I started with Julia about a week ago. So far so good although I suffered quite a bit before I managed to get the VSCode debugger work properly. (It would get stuck forever when reading large dataframes)

Now my issues are with parallelization. want to call pmap from within a function. The idea is to go through all possible parameters so as to optimize another function. The sequential version of the code works fine. Simplifying a bit:

import SomeModule

function optimize(my_dict)
@everywhere data = my_dict[“Data”]
@everywhere param_list = my_dict[“Parameter List”]
@everywhere SomeModule.another_function(data, param_list)

I successively found out that I needed the @everywhere macros as the corresponding variables were initially not visible to the workers. As I added each one of these macros the compiler stopped complaining that the corresponding variable was not visible to some worker.

my_dict is in the main program file, which is not a module. I was able to export opt_foo to the workers with an everywhere macro but I do not know how to export the dictionary argument my_dict to the workers. The function optimize is also in the main program, which does not have a module statement at the top. Any suggestions will be highly appreciated.

any particular reason this can’t be done with threads? (i.e. do you have to use processes?)

That is a good question. As I said, I am a beginner with Julia and I am not clear on the answer. I have seen languages where threads do not provide true parallelization and are used only for IO and similar tasks. In these languages all threads share a single core. I suppose it used to be like this before multicore computers appeared on the scene, since multithreading is quite old. I assume that is not the case with Julia. Surely my code would benefit from using threads since the threads could share a large dataframe and there would be no lost time passing messages. On the other hand, I believe (and again I am not sure) that one has to take extra care not to let the threads overwrite each other. I do not believe that would be the case for my code, since I am using pmap (can that be used with threads?) and reduction is done after the parallelized code completes its tasks. So the bottom line is: I believe it can be done with threads but I was somewhat wary of doing it for the reasons above. In Python and R I always used processes.

Julia has true threads, and a lot of things are thread-safe / friendly out of the box. I don’t know exactly what you’re doing, but for example, if you have an array, read/write disjoint index from different threads is basically fully efficient – this should be a good touchstone in showing what Julia offers.

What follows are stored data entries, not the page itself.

-- ==== Sys2Proof/Machine/Reclaimer.lean ====
section
/-! DEFINITION. The Reclaimer's examination (R150 to R154), the idle-flush expiry (R149) and the Reclaimer hold (R156). -/

namespace Sys2Proof.Machine

/-- The rows of the examination table (R151), rows 3 and 6 as one. -/
inductive Examination where
  | passOver
  | free
  | flushUrgent
  | clearReferenced
  | flushIdle
  deriving DecidableEq, Repr

/-- The first row that matches the slot and the duty set (R151). -/
def examine (d : Duties) (r : SlotRec) : Examination :=
  if r.state ≠ .resident ∨ r.queued ∨ r.inflight ≠ 0 then .passOver
  else if r.valid = 0#256 then .free
  else if r.isDirty ∧ d.forced then .flushUrgent
  else if r.pinned = false ∧ r.referenced ∧ d.evict then .clearReferenced
  else if r.pinned = false ∧ r.isDirty = false ∧ d.evict then .free
  else if r.isDirty ∧ d.evict then .flushUrgent
  else if r.isDirty ∧ d.idle then .flushIdle
  else .passOver

/-- IDLE goes off in an examination; the hand is not released by it, since it is MOVING (R149). -/
def idleOff (s : State) : State :=
  { s with reclaimer := { s.reclaimer with duties := { s.reclaimer.duties with idle := false } } }

/-- While IDLE is on, the revolution count rises at each examination, and at S the duty goes off (R149, R150). -/
def countRevolution (s : State) : State :=
  if s.reclaimer.duties.idle then
    let t : State := { s with reclaimer := { s.reclaimer with idleRevolution := s.reclaimer.idleRevolution + 1 } }
    if s.map.slotCount ≤ s.reclaimer.idleRevolution + 1 then idleOff t else t
  else s

/-- The hand advances by one, from S − 1 wrapping to 0 (R150). -/
def advanceHand (s : State) : State :=
  { s with reclaimer := { s.reclaimer with
    hand := if s.reclaimer.hand + 1 < s.map.slotCount then s.reclaimer.hand + 1 else 0 } }

/-- The no-progress count rises, or returns to 0 at progress (R150); at 2 × S the hand pauses with NO_EVICTABLE set and
the count returns to 0 (R154). A referenced flag that the pausing examination itself clears does not release this pause:
the spec does not say, and the model has only later events release it (log entry 21). -/
def countProgress (progress : Bool) (s : State) : State :=
  if progress then { s with reclaimer := { s.reclaimer with noProgress := 0 } }
  else if s.reclaimer.noProgress + 1 < 2 * s.map.slotCount then
    { s with reclaimer := { s.reclaimer with noProgress := s.reclaimer.noProgress + 1 } }
  else setFlag .noEvictable { s with reclaimer := { s.reclaimer with noProgress := 0, condition := .paused } }

/-- An examination that does not keep the hand in place: revolution, advance, progress (R150, log entry 21). -/
def passHand (progress : Bool) (s : State) : State := countProgress progress (advanceHand (countRevolution s))

/-- A flush posted to a queue that is not full; a duplicate is no progress (R151). -/
def postFlush (k : JobClass) (i : Nat) (s : State) : State :=
  passHand (postAccepted s k ⟨.flush, .slot i⟩) (post k ⟨.flush, .slot i⟩ s)

/-- The examination of the slot at the hand (R151, R152); taken while the hand is MOVING. -/
def examination (s : State) : Option State :=
  if s.reclaimer.condition ≠ .moving then none
  else
    let i := s.reclaimer.hand
    let r := s.slot i
    some (match examine s.reclaimer.duties r with
      | .passOver => passHand false s
      | .free => passHand true (putSlot i .free s)
      | .clearReferenced => passHand false (putSlot i { r with referenced := false } s)
      | .flushUrgent =>
        if queueFull s .flushUrgent then
          countRevolution { s with reclaimer := { s.reclaimer with condition := .waiting } }
        else postFlush .flushUrgent i s
      | .flushIdle =>
        if queueFull s .flushIdle then idleOff (countProgress false (countRevolution s)) else postFlush .flushIdle i s)

/-- The idle-flush timer expires: IDLE turns on if the Flush-Idle queue is empty and a slot is dirty (R149). -/
def idleFlushExpiry (s : State) : Option State :=
  if s.reclaimer.idleFlushTimer.isNone then none
  else
    let t : State := { s with reclaimer := { s.reclaimer with idleFlushTimer := none } }
    if queueDepth s .flushIdle = 0 ∧ s.map.dirtyCount ≠ 0 then
      let u := setDuties { t.reclaimer.duties with idle := true } t
      some { u with reclaimer := { u.reclaimer with idleRevolution := 0 } }
    else some t

/-- Reclaimer enters the hold set (R156). -/
def holdReclaimer (s : State) : State := { s with reclaimer := ⟨⟨false, false, false⟩, 0, .stopped, 0, 0, none⟩ }

end Sys2Proof.Machine
end

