/-- LOAD SLOTS is applied as a whole or not at all (R20, R21). Records that each pass every check, in order and
against the map as those before it leave it, are all written, 1 to 4 of them: FREE, or RESIDENT with the record's
chunk and sets and the pinned flag from the Range Table; the result is empty. Outside LOADING the descriptor is
refused NOT_PERMITTED, with a record count outside 1 to 4 BAD_RECORD at position 0, and with a record that fails a
check it carries that check's status and the position of the first such record; a refusal writes no slot. The checks
on one record are those of the rule, in its order. -/
def Obligations.LoadSlots : Prop :=
  ∀ (s : State) (d : Descriptor) (rest : List Descriptor), HeadIs .loadSlots d rest s →
    let n := headerField d 4 1
    let written (r : SlotLoad) : SlotRec :=
      if r.stateCode = 0 then {
        state := .free, chunk := none, valid := 0#256, dirty := 0#256, redirty := 0#256, referenced := false
        pinned := false, queued := false, inflight := 0 }
      else {
        state := .resident, chunk := some r.chunk, valid := r.valid, dirty := r.dirty, redirty := 0#256
        referenced := false, pinned := chunkIn s .pin r.chunk, queued := false, inflight := 0 }
    let load (u : State) (r : SlotLoad) : State := putSlot r.slot (written r) u
    let image (k : Nat) : State := ((List.range k).map (slotLoad d)).foldl load (dequeued rest s)
    let refused (st : Status) (res : Result) : State := settle s (replied d st res (dequeued rest s))
    (s.sup.mode = .loading → 1 ≤ n → n ≤ 4 →
      ((∀ k, k < n → loadRefusal (slotLoad d k) (image k) = none) →
        exec .loadSlots s = .next (settle s (replied d .good .none (image n)))) ∧
      (∀ (k : Nat) (st : Status), k < n → (∀ j, j < k → loadRefusal (slotLoad d j) (image j) = none) →
        loadRefusal (slotLoad d k) (image k) = some st →
        exec .loadSlots s = .next (refused st (.fields [some k])))) ∧
    (s.sup.mode ≠ .loading → exec .loadSlots s = .next (refused .notPermitted .none)) ∧
    (s.sup.mode = .loading → n = 0 ∨ 4 < n → exec .loadSlots s = .next (refused .badRecord (.fields [some 0]))) ∧
    (∀ (r : SlotLoad) (u : State), loadRefusal r u =
      if u.map.slotCount ≤ r.slot then some .badIndex
      else if r.stateCode ≠ 0 ∧ r.stateCode ≠ 1 then some .badRecord
      else if r.stateCode = 0 ∧ (r.chunkPresent = true ∨ r.valid ≠ 0#256 ∨ r.dirty ≠ 0#256) then some .badRecord
      else if r.stateCode = 1 ∧ (r.chunkPresent = false ∨ u.map.diskSize / 256 ≤ r.chunk) then some .badRecord
      else if r.stateCode = 1 ∧ r.valid = 0#256 then some .badRecord
      else if r.dirty &&& r.valid ≠ r.dirty then some .badRecord
      else if r.stateCode = 1 ∧ (∃ i, u.map.slotOf r.chunk = some i ∧ i ≠ r.slot) then some .duplicateChunk
      else none)

/-- SET PARAMETERS (R172, R176): a WRITE stores the value as the owning rule clamps it and completes GOOD with the
stored value; any other access completes GOOD with the stored value and changes nothing; an identifier that names no
parameter is refused BAD_INDEX and changes nothing. The identifiers outside the heat parameters and the marks are
spelled: 21 the pin limit (R58), 22 the idle-flush delay (R149), 32 the write mode (R72), 33 and 34 the piece limits
(R91), 35 to 37 the spindle parameters (R107), 48 the priority mode (R118), 49 to 53 the pacings (R125), 54 the
watchdog code (R143). A stored idle delay makes a running idle timer start again at the event's end, a watchdog code
of 0 stops the watchdogs, a sweep code restarts the tick timer while Heat is not held (R36), and the change from
ROLLOVER to SINGLE leaves the lowest-indexed CANDIDATE alone in that state (R44). -/
def Obligations.SetParameters : Prop :=
  ∀ (s : State) (d : Descriptor) (rest : List Descriptor), HeadIs .setParameters d rest s →
    let n := headerField d 4 2
    let v := headerField d 8 4
    let p := s.params
    let wrote (u : State) (stored : Nat) : Prop :=
      exec .setParametersWrite s = .next (settle s (replied d .good (.fields [some stored]) u))
    let wrotePacing (k : JobClass) : Prop :=
      wrote { dequeued rest s with params := { p with pacing := p.pacing.set k (if v = 1 then .ack else .auto) } }
        (if v = 1 then 1 else 0)
    (∀ id : ParamId, ParamId.ofNumber n = some id →
      (headerField d 6 1 = 1 →
        wrote (storeParameter id v (dequeued rest s)) ((p.store s.map.slotCount id v).read id)) ∧
      (headerField d 6 1 ≠ 1 → exec .setParametersRead s = .next (replied d .good
        (.fields [some (p.read id)]) (dequeued rest s)))) ∧
    (ParamId.ofNumber n = none →
      (headerField d 6 1 = 1 →
        exec .setParametersWrite s = .next (settle s (replied d .badIndex .none (dequeued rest s)))) ∧
      (headerField d 6 1 ≠ 1 → exec .setParametersRead s = .next (replied d .badIndex .none (dequeued rest s)))) ∧
    (∀ m : Nat, (ParamId.ofNumber m).isSome = true ↔
      (1 ≤ m ∧ m ≤ 10) ∨ (16 ≤ m ∧ m ≤ 22) ∨ (32 ≤ m ∧ m ≤ 37) ∨ (48 ≤ m ∧ m ≤ 54)) ∧
    (headerField d 6 1 = 1 →
      (n = 21 → wrote { dequeued rest s with params := { p with pinLimit := min v (s.map.slotCount - p.markH) } }
        (min v (s.map.slotCount - p.markH))) ∧
      (n = 22 → wrote { dequeued rest s with params := { p with idleFlushDelay := max 1 (min v 255) } }
        (max 1 (min v 255))) ∧
      (n = 32 →
        (v = 0 → wrote { dequeued rest s with params := { p with writeMode := .around } } 0) ∧
        (v = 2 → wrote { dequeued rest s with params := { p with writeMode := .absorbAlways } } 2) ∧
        (v ≠ 0 → v ≠ 2 → wrote { dequeued rest s with params := { p with writeMode := .absorbWhenStopped } } 1)) ∧
      (n = 33 → wrote { dequeued rest s with params := { p with flashLimit := max 1 (min v 255) } } (max 1 (min v 255))) ∧
      (n = 34 → wrote { dequeued rest s with params := { p with diskLimit := max 1 (min v 255) } } (max 1 (min v 255))) ∧
      (n = 35 → wrote { dequeued rest s with params := { p with startLimit := max 1 (min v 60) } } (max 1 (min v 60))) ∧
      (n = 36 → wrote { dequeued rest s with params := { p with retryDelay := max 1 (min v 255) } } (max 1 (min v 255))) ∧
      (n = 37 → wrote { dequeued rest s with
        params := { p with idleDelay := min v 4095 }, spindle := { s.spindle with idleTimer := none } } (min v 4095)) ∧
      (n = 48 → wrote { dequeued rest s with params := { p with priority := if v = 1 then .rotating else .fixed } }
        (if v = 1 then 1 else 0)) ∧
      (n = 49 → wrotePacing .flushUrgent) ∧ (n = 50 → wrotePacing .pinFill) ∧ (n = 51 → wrotePacing .directed) ∧
      (n = 52 → wrotePacing .hotFill) ∧ (n = 53 → wrotePacing .flushIdle) ∧
      (n = 54 → v ≠ 0 → wrote { dequeued rest s with params := { p with watchdogCode := min v 255 } } (min v 255)) ∧
      (n = 54 → v = 0 → wrote { dequeued rest s with
        params := { p with watchdogCode := 0 }
        mover := { s.mover with
          ctx0 := s.mover.ctx0.map (fun x => { x with watchdog := none })
          ctx1 := s.mover.ctx1.map (fun x => { x with watchdog := none }) } } 0) ∧
      (n = 9 →
        let c := min v 255
        let period := if c ≤ 127 then c + 1 else (c - 126) * 128
        let tick := if s.held .heat = true then s.heat.tick else some period
        wrote { dequeued rest s with
          params := { p with sweepCode := c }, heat := { s.heat with tick := tick } } c) ∧
      (n = 10 →
        let level (i : Nat) (e : HeatEntry) : HeatEntry :=
          if e.state = .candidate ∧ (List.range i).any (fun j => (s.heatEntry j).any (fun f => f.state == .candidate)) then
            { e with state := .tracked, confirm := 0 }
          else e
        (v ≠ 0 → wrote { dequeued rest s with params := { p with candidateMode := .rollover } } 1) ∧
        (v = 0 → p.candidateMode = .single →
          wrote { dequeued rest s with params := { p with candidateMode := .single } } 0) ∧
        (v = 0 → p.candidateMode = .rollover → wrote { dequeued rest s with
          params := { p with candidateMode := .single }
          heat := { s.heat with
            entries := s.heat.entries.mapIdx (fun i e => e.map (level i))
            candidateCount := min 1 s.heat.candidateCount } } 0)))

/-- A heat parameter written outside its range is clamped, not refused, and a lowered Tp lowers Td (R46). Identifiers
1 to 10 are those of R179. -/
def Obligations.HeatParametersClamped : Prop :=
  ∀ (s : State) (d : Descriptor) (rest : List Descriptor), HeadIs .setParameters d rest s → headerField d 6 1 = 1 →
    let p := s.params
    let n := headerField d 4 2
    let v := headerField d 8 4
    ∃ t, exec .setParametersWrite s = .next t ∧
      (n = 1 → t.params = { p with readWeight := min v 15 }) ∧
      (n = 2 → t.params = { p with writeWeight := min v 15 }) ∧
      (n = 3 → t.params = { p with
        tp := max 1 (min v 65535), td := min p.td (max 1 (min v 65535) - 1) }) ∧
      (n = 4 → t.params = { p with td := min v (p.tp - 1) }) ∧
      (n = 5 → t.params = { p with decayShift := max 1 (min v 8) }) ∧
      (n = 6 → t.params = { p with confirmDepth := max 1 (min v 7) }) ∧
      (n = 7 → t.params = { p with admitBar := min v 65535 }) ∧
      (n = 8 → t.params = { p with streamThreshold := max 64 (min v 65535) }) ∧
      (n = 9 → t.params = { p with sweepCode := min v 255 }) ∧
      (n = 10 → t.params = { p with candidateMode := if v = 0 then .single else .rollover }) ∧
      (∀ id, 1 ≤ n → n ≤ 10 → ParamId.ofNumber n = some id →
        t.link.sent = s.link.sent ++ [⟨tagOf d, .good, none, .fields [some (t.params.read id)]⟩])

/-- A write of one of the five marks stores it and then clamps all five in the order H, L, C, Dh, Dr, each against those
already clamped, and the pin limit to S − H; while S is 0 every mark is stored as 0 (R146, R58). -/
def Obligations.MarksClamped : Prop :=
  ∀ (s : State) (d : Descriptor) (rest : List Descriptor), HeadIs .setParameters d rest s → headerField d 6 1 = 1 →
    let n := headerField d 4 2
    let v := headerField d 8 4
    let S := s.map.slotCount
    16 ≤ n → n ≤ 20 →
    let H := max 2 (min S (if n = 16 then v else s.params.markH))
    let L := max 1 (min (H - 1) (if n = 17 then v else s.params.markL))
    let C := min (L - 1) (if n = 18 then v else s.params.markC)
    let Dh := max 1 (min S (if n = 19 then v else s.params.markDh))
    let Dr := min (Dh - 1) (if n = 20 then v else s.params.markDr)
    ∃ t, exec .setParametersWrite s = .next t ∧
      (S ≠ 0 → t.params = { s.params with
        markH := H, markL := L, markC := C, markDh := Dh, markDr := Dr, pinLimit := min s.params.pinLimit (S - H) }) ∧
      (S = 0 → t.params = { s.params with
        markH := 0, markL := 0, markC := 0, markDh := 0, markDr := 0, pinLimit := 0 })

/-- LOAD RANGE. Accepted, it stores its record or empties its entry, sends the Pin Scanner to IDLE, starts the retag
walk at slot 0 and holds the head (R53, R54). Refused, in the order of R53, it changes nothing and starts no walk. -/
def Obligations.LoadRange : Prop :=
  ∀ (s : State) (d : Descriptor) (rest : List Descriptor), HeadIs .loadRange d rest s →
    let i := headerField d 4 1
    let code := headerField d 5 1
    let lo := payloadField d 0 6
    let hi := payloadField d 8 6
    let stored (e : Option RangeEntry) : State := settle s { taken .loadRange d rest s with
      ranges := s.ranges.set i e
      scanner := .idle
      walk := some 0
      link := { (dequeued rest s).link with headHold := some ⟨tagOf d, .loadRange⟩ } }
    let refused (st : Status) : Prop := exec .loadRange s = .next (settle s (replied d st .none (dequeued rest s)))
    (s.sup.mode ≠ .flashLost → i < 32 →
      (code = 0 → exec .loadRange s = .next (stored none)) ∧
      (∀ k, PlacementClass.ofCode code = some k → lo ≤ hi → hi < s.map.diskSize →
        (∀ b, rangeBelow s.ranges i = some b → b.last < lo) → (∀ a, rangeAbove s.ranges i = some a → hi < a.first) →
        exec .loadRange s = .next (stored (some ⟨lo, hi, k⟩)))) ∧
    (s.sup.mode = .flashLost → refused .notPermitted) ∧
    (s.sup.mode ≠ .flashLost → 31 < i → refused .badIndex) ∧
    (s.sup.mode ≠ .flashLost → i ≤ 31 → 3 < code → refused .badRecord) ∧
    (s.sup.mode ≠ .flashLost → i ≤ 31 → 1 ≤ code → code ≤ 3 → hi < lo ∨ s.map.diskSize ≤ hi → refused .badRecord) ∧
    (s.sup.mode ≠ .flashLost → i ≤ 31 → 1 ≤ code → code ≤ 3 → lo ≤ hi → hi < s.map.diskSize →
      (∃ b, rangeBelow s.ranges i = some b ∧ lo ≤ b.last) ∨ (∃ a, rangeAbove s.ranges i = some a ∧ a.first ≤ hi) →
      refused .order)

Uh… I don’t think this is true yet :sweat_smile: actually. Some things (e.g., Array) work great but many things are hard to reason about the safety (e.g., sparse matrix). Importantly, there’s no documentation on what is safe when.

Sorry to nitpick, but I’d be careful about such a claim. For some definitions of “true threads”, one can argue Python has “more true” threads than Julia. For example, Python has a more transparent OS thread API than Julia; Julia only has tasks (and that’s kinda the point). But unfortunately to Python programmers, it was designed in 90s where threads for parallelism were not a thing (at least not for everyone) and so it’s useful mainly for I/O or GIL-releasing external code. On the other hand, Julia has “more true” threads than Python in another sense if one defines “threads” as a synonym of shared-memory parallelism.

If you have a rough idea of the applicability of process-based parallelism in the problem you have, I think starting from your comfort zone sounds like a good idea.

Going back to the problem in the OP, it’s not a good idea to use @everywhere inside a function. It’s mainly for “static things” like using Package and include("script.jl"). You’d probably want to use remotecall here (and maybe iterate over the worker ids returned from workers()).

Also, please quote your code: Please read: make it easier to help you


I rewrote my code to use threads and it is working fine. Thanks for suggesting that.

I worry about having to define the number of cores (threads) before starting Julia (VSCode in my case). This can be done through the Windows command prompt, Powershell, or the Julia extension settings (all three work fine). I have a few questions:

  1. Can I change the number of threads in interactive mode? 3) Can I kill threads and go back to single thread execution after the code that uses multithreading has executed?

  2. If I cannot change the number of threads then I have to run my whole program with the number of threads being greater than one while only a portion of the program needs multithreading. Does this hurt the performance of other sections of my program?

  3. In order to take advantage of having more than one thread I had to insert Threads.@threads before a for statement. Is this the only portion of my code that will run multithreaded? In other words, do I have to worry about race conditions and other multithreaded-related problems when any portion of my code is running or only when sections marked with Threads.@threads (or similar commands) are running?

Thanks again for your help. I am much happier now that I can do multiprocessing with Julia.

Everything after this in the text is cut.